**WHAT TO PRODUCE:** Look through the data for the string "Dword". Copy every line where it is found.

**DATA FOR PROCESSING:**
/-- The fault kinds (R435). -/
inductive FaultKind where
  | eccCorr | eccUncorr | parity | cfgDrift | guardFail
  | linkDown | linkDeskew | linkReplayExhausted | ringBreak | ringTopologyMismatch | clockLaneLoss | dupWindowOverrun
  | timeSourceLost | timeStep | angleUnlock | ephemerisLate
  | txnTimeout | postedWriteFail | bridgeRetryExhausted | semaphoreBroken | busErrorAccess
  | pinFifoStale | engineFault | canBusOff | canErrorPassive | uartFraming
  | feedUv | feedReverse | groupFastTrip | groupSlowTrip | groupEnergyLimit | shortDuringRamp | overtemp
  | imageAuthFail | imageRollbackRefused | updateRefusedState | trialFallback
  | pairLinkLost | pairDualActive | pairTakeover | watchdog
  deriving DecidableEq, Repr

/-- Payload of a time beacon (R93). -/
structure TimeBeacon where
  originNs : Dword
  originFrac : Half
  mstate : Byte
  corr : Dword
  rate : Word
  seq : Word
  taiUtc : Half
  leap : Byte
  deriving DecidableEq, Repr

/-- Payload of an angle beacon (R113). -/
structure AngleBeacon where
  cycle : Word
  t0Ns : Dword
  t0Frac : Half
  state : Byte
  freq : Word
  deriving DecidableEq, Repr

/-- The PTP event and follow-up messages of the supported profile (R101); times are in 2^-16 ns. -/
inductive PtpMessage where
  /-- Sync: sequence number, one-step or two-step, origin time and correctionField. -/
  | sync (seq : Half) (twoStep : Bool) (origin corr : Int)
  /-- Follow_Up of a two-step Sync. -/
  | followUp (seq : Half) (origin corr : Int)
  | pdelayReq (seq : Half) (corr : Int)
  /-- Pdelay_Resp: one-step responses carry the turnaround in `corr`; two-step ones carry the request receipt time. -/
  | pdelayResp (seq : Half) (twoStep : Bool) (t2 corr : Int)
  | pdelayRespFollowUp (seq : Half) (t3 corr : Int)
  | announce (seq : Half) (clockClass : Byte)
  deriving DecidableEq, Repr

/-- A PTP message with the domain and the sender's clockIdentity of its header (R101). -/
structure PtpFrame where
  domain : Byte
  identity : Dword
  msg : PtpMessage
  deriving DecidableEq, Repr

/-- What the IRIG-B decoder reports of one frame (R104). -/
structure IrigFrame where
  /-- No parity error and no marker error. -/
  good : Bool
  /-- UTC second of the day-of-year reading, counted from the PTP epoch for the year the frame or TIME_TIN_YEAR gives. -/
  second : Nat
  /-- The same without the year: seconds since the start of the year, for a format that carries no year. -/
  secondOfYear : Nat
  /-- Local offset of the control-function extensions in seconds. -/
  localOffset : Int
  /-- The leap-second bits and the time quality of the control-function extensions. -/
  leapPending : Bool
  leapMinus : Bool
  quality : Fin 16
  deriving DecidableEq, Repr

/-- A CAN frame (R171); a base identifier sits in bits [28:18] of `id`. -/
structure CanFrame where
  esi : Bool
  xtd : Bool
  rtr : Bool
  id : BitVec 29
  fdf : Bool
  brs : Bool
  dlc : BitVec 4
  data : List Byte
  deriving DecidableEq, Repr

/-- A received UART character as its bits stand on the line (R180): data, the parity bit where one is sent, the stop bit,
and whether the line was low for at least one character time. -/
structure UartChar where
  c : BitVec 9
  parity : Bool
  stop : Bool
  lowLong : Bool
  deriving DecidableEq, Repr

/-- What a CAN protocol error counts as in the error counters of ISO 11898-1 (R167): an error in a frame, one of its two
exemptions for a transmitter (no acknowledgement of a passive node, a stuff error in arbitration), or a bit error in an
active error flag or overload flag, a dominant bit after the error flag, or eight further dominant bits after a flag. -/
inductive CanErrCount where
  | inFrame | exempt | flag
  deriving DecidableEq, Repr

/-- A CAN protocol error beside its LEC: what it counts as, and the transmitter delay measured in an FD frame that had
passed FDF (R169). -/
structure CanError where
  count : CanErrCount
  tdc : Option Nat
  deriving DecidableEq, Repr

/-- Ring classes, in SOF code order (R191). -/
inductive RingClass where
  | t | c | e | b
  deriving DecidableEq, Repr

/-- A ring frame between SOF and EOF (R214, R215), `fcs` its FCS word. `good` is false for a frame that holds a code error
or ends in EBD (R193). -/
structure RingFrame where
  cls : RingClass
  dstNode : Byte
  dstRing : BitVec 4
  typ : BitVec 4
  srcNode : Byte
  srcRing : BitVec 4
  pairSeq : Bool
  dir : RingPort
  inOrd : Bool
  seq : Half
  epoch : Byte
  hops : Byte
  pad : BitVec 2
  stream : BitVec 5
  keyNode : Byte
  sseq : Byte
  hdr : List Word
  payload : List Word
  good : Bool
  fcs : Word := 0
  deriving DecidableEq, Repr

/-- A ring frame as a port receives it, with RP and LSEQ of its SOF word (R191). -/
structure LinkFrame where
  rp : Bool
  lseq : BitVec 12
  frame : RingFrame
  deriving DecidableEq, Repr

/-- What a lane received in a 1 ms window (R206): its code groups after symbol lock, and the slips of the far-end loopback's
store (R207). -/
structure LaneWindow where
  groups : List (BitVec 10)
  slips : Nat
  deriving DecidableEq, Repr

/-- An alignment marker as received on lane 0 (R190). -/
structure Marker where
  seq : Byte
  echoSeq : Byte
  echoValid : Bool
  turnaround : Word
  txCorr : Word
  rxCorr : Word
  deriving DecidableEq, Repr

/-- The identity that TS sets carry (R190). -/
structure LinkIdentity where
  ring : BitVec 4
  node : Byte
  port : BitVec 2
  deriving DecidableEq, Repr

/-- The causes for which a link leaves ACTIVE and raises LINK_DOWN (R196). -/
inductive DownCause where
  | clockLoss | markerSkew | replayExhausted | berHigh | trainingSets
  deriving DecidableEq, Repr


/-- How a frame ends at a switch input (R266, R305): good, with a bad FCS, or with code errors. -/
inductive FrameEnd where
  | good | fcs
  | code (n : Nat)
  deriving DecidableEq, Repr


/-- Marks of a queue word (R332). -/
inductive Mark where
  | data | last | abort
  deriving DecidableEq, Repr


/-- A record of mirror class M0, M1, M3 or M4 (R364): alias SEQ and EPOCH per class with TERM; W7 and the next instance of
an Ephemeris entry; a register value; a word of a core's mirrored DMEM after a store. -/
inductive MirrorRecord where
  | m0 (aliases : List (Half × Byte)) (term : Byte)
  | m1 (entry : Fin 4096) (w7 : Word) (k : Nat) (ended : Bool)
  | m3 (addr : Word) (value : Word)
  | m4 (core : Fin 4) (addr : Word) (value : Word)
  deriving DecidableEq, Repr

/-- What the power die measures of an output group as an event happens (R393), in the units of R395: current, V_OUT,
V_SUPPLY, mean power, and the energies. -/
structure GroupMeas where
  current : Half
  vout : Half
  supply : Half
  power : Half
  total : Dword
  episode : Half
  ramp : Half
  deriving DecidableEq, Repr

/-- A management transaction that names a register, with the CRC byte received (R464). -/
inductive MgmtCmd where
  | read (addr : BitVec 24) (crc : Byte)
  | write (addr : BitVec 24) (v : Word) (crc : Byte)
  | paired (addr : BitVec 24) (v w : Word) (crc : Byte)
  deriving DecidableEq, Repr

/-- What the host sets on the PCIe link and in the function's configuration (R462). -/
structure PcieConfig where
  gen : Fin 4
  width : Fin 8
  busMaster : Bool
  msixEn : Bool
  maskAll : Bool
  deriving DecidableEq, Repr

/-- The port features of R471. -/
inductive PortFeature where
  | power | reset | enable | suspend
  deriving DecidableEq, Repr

**FINAL ANSWER:**
  originNs : Dword
  corr : Dword
  t0Ns : Dword
  identity : Dword
  total : Dword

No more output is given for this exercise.